Entries shown →
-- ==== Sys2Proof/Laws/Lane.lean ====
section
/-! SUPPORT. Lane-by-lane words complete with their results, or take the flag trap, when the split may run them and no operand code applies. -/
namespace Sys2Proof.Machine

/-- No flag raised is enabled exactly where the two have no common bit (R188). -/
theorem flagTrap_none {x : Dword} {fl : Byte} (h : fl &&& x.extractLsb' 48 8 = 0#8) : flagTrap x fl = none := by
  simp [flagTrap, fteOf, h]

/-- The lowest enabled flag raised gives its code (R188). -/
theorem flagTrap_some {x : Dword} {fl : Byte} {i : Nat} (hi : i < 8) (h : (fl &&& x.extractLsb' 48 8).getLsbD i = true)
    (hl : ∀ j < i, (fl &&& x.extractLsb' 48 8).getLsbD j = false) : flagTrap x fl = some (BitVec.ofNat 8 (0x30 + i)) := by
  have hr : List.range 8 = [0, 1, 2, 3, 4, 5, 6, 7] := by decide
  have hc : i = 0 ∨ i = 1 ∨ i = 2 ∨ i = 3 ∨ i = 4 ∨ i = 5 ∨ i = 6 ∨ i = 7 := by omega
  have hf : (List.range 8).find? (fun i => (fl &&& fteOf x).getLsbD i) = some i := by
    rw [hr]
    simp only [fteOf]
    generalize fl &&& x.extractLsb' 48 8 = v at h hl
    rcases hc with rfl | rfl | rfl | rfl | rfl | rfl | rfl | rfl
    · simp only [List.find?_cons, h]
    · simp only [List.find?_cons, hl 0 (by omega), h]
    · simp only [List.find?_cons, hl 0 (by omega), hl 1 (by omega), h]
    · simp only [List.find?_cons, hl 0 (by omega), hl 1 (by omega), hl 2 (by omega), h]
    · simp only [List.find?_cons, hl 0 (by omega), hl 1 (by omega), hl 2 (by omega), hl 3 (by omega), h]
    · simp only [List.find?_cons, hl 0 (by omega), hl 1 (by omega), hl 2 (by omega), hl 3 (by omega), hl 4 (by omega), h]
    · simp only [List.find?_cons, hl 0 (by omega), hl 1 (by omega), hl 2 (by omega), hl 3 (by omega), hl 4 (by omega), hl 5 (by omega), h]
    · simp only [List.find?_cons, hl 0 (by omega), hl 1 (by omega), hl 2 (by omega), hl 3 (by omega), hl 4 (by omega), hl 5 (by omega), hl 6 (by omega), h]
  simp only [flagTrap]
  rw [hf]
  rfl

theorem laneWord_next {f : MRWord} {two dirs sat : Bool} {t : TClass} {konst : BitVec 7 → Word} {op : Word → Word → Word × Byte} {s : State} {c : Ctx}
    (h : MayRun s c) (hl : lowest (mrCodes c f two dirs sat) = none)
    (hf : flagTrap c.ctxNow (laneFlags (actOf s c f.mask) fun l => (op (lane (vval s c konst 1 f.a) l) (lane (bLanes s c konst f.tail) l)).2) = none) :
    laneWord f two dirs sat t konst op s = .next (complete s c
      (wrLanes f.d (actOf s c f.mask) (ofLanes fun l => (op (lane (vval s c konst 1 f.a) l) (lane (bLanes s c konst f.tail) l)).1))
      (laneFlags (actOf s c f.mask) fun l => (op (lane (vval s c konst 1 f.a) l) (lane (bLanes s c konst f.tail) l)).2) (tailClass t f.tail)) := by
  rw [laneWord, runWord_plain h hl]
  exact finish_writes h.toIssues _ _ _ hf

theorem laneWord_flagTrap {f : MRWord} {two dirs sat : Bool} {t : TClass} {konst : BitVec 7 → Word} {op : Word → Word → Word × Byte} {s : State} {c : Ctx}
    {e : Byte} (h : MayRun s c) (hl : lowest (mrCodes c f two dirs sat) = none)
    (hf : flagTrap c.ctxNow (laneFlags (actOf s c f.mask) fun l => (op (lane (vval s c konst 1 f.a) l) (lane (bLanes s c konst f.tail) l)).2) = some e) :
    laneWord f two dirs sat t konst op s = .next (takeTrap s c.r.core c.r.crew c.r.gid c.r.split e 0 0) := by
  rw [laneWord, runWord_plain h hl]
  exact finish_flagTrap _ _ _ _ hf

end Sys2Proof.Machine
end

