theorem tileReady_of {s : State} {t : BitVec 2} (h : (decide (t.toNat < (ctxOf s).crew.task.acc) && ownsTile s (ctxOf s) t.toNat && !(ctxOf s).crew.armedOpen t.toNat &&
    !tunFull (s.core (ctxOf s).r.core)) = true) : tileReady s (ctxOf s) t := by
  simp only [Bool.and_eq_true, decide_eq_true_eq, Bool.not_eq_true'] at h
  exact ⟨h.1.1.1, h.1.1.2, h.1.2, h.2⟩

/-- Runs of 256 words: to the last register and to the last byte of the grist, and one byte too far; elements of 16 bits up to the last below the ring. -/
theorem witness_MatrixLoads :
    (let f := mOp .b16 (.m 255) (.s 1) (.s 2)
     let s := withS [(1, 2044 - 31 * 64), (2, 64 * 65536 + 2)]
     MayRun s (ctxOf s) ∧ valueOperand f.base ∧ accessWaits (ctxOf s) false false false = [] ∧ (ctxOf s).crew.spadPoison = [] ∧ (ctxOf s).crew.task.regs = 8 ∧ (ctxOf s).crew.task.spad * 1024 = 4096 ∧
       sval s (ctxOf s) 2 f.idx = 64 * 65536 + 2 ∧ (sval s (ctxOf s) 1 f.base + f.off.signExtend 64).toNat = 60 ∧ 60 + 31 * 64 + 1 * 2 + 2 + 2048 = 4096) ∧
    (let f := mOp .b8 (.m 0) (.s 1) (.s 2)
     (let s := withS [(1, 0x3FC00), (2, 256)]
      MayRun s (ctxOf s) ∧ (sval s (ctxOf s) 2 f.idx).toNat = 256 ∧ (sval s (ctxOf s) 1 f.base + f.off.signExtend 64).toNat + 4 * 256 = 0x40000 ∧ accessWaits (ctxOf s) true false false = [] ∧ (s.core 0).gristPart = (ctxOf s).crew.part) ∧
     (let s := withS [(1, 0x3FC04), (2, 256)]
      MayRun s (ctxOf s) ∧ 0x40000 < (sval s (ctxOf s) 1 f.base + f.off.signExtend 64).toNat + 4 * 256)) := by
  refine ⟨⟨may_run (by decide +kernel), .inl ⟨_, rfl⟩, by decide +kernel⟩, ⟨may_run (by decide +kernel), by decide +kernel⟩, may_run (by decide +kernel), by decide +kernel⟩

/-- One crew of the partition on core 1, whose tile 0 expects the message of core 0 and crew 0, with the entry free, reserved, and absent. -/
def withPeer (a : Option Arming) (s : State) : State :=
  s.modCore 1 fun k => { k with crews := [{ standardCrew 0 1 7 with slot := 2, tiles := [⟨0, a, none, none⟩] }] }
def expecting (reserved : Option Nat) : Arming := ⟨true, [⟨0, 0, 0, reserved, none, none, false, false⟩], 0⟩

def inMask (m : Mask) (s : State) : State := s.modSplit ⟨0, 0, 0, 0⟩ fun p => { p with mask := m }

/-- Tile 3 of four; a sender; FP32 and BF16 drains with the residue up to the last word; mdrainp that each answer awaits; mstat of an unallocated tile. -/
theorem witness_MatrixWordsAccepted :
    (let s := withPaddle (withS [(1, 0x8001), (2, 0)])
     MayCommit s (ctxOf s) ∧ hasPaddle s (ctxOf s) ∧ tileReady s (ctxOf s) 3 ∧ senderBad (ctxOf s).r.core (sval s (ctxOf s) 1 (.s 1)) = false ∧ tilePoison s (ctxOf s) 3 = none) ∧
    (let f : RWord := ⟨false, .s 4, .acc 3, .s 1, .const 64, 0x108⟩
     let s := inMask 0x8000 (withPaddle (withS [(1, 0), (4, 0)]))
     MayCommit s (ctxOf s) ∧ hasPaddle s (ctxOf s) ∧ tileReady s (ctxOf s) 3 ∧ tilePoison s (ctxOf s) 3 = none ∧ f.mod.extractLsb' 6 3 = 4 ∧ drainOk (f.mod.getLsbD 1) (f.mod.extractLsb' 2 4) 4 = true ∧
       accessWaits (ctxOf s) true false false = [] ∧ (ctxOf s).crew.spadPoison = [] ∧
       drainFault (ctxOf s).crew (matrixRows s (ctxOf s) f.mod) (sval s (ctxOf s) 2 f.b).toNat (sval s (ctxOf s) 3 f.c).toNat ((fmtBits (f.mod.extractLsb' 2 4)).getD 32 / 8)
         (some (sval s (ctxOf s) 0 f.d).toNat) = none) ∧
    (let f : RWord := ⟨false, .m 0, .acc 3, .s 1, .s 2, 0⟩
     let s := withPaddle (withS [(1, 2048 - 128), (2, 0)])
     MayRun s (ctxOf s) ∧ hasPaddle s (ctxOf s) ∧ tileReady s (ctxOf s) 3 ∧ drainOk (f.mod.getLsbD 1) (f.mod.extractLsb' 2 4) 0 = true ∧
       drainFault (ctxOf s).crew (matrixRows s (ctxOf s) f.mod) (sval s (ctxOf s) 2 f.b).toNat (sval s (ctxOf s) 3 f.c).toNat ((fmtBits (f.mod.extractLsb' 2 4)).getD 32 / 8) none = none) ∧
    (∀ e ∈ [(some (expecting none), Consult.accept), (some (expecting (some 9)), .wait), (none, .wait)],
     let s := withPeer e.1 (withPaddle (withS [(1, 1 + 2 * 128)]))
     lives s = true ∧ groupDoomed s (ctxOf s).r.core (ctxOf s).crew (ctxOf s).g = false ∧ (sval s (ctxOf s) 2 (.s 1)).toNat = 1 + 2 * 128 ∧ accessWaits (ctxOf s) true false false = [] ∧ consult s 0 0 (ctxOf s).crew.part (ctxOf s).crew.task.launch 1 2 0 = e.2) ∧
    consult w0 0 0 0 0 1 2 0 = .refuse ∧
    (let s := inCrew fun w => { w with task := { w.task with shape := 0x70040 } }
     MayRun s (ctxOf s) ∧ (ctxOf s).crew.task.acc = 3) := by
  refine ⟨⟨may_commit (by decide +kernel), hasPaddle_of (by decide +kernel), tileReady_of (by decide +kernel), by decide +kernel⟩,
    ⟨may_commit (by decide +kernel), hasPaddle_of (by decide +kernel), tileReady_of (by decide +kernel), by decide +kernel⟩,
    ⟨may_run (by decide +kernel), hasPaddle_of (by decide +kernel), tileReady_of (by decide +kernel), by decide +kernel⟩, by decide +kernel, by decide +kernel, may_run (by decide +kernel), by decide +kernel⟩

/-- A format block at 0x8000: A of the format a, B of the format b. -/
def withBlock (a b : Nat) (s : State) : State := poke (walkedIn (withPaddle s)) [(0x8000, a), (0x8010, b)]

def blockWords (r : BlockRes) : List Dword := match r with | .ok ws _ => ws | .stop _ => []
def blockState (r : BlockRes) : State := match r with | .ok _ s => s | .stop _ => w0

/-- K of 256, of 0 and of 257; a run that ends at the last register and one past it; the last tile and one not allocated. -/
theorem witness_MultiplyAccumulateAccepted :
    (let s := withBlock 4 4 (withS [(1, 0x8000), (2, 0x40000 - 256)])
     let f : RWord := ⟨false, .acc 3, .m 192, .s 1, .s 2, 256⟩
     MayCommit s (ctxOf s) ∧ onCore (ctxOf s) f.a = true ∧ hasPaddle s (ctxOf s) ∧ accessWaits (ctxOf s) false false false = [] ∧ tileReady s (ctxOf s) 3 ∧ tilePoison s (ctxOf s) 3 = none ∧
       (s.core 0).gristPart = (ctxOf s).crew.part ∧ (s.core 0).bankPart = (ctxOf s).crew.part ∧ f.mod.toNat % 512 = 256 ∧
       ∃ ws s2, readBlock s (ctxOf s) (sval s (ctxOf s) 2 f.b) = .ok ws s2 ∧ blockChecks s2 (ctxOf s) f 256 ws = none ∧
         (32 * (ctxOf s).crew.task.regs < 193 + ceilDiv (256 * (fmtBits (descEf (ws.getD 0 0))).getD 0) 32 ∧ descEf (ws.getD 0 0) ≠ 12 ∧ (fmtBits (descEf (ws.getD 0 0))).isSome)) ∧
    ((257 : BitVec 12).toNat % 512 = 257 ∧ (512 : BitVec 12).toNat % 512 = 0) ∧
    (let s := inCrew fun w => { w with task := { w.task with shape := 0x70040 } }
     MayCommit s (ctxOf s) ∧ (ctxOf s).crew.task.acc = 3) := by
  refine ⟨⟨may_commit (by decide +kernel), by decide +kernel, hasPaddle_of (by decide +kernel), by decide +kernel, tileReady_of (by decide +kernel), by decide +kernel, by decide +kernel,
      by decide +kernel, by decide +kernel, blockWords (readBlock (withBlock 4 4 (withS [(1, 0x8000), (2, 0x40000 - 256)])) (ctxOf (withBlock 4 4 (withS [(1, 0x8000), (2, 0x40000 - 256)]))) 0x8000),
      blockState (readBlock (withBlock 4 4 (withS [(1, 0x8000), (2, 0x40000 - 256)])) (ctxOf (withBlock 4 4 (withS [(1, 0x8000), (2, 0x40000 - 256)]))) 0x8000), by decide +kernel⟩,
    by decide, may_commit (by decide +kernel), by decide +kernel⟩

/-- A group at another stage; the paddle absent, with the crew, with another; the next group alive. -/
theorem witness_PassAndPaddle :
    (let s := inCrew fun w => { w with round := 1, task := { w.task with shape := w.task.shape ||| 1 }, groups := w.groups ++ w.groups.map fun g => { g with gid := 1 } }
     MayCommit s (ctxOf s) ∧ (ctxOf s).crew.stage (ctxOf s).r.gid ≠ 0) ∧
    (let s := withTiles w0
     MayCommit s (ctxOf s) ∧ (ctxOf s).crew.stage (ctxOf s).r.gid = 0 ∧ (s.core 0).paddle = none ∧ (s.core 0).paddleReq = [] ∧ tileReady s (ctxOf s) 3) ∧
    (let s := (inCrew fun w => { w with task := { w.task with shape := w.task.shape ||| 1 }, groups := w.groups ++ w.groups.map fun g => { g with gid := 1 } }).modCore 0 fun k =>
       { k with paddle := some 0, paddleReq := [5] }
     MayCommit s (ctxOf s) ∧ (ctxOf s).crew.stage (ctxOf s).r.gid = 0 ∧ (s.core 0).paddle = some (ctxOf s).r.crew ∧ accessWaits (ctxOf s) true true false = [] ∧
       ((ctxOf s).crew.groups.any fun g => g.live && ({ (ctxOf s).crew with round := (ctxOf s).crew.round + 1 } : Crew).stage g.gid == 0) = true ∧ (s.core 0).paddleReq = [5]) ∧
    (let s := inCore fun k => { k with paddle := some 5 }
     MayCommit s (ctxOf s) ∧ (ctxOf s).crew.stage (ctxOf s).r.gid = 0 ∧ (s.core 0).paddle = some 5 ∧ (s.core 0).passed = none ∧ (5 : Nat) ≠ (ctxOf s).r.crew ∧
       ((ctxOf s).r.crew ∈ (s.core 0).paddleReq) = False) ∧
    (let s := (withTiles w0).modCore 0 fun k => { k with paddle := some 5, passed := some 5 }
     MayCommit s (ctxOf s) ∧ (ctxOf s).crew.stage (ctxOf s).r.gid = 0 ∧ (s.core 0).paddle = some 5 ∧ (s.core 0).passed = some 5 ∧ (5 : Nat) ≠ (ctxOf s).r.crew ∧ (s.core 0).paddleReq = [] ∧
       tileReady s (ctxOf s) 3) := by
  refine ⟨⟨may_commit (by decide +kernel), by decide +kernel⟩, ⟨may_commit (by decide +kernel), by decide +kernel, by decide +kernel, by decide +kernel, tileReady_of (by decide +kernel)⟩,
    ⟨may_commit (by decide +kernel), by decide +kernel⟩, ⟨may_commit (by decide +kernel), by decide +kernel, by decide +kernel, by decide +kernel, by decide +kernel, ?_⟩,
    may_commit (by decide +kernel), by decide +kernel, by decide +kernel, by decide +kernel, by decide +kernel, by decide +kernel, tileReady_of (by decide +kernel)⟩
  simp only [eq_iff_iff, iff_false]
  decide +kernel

Exercise objective →
Copy all lines from the material above that hold the word "tail".

Result →
    (hf : flagTrap c.ctxNow (laneFlags (actOf s c f.mask) fun l => (op (lane (vval s c konst 1 f.a) l) (lane (bLanes s c konst f.tail) l)).2) = none) :
      (wrLanes f.d (actOf s c f.mask) (ofLanes fun l => (op (lane (vval s c konst 1 f.a) l) (lane (bLanes s c konst f.tail) l)).1))
      (laneFlags (actOf s c f.mask) fun l => (op (lane (vval s c konst 1 f.a) l) (lane (bLanes s c konst f.tail) l)).2) (tailClass t f.tail)) := by
    (hf : flagTrap c.ctxNow (laneFlags (actOf s c f.mask) fun l => (op (lane (vval s c konst 1 f.a) l) (lane (bLanes s c konst f.tail) l)).2) = some e) :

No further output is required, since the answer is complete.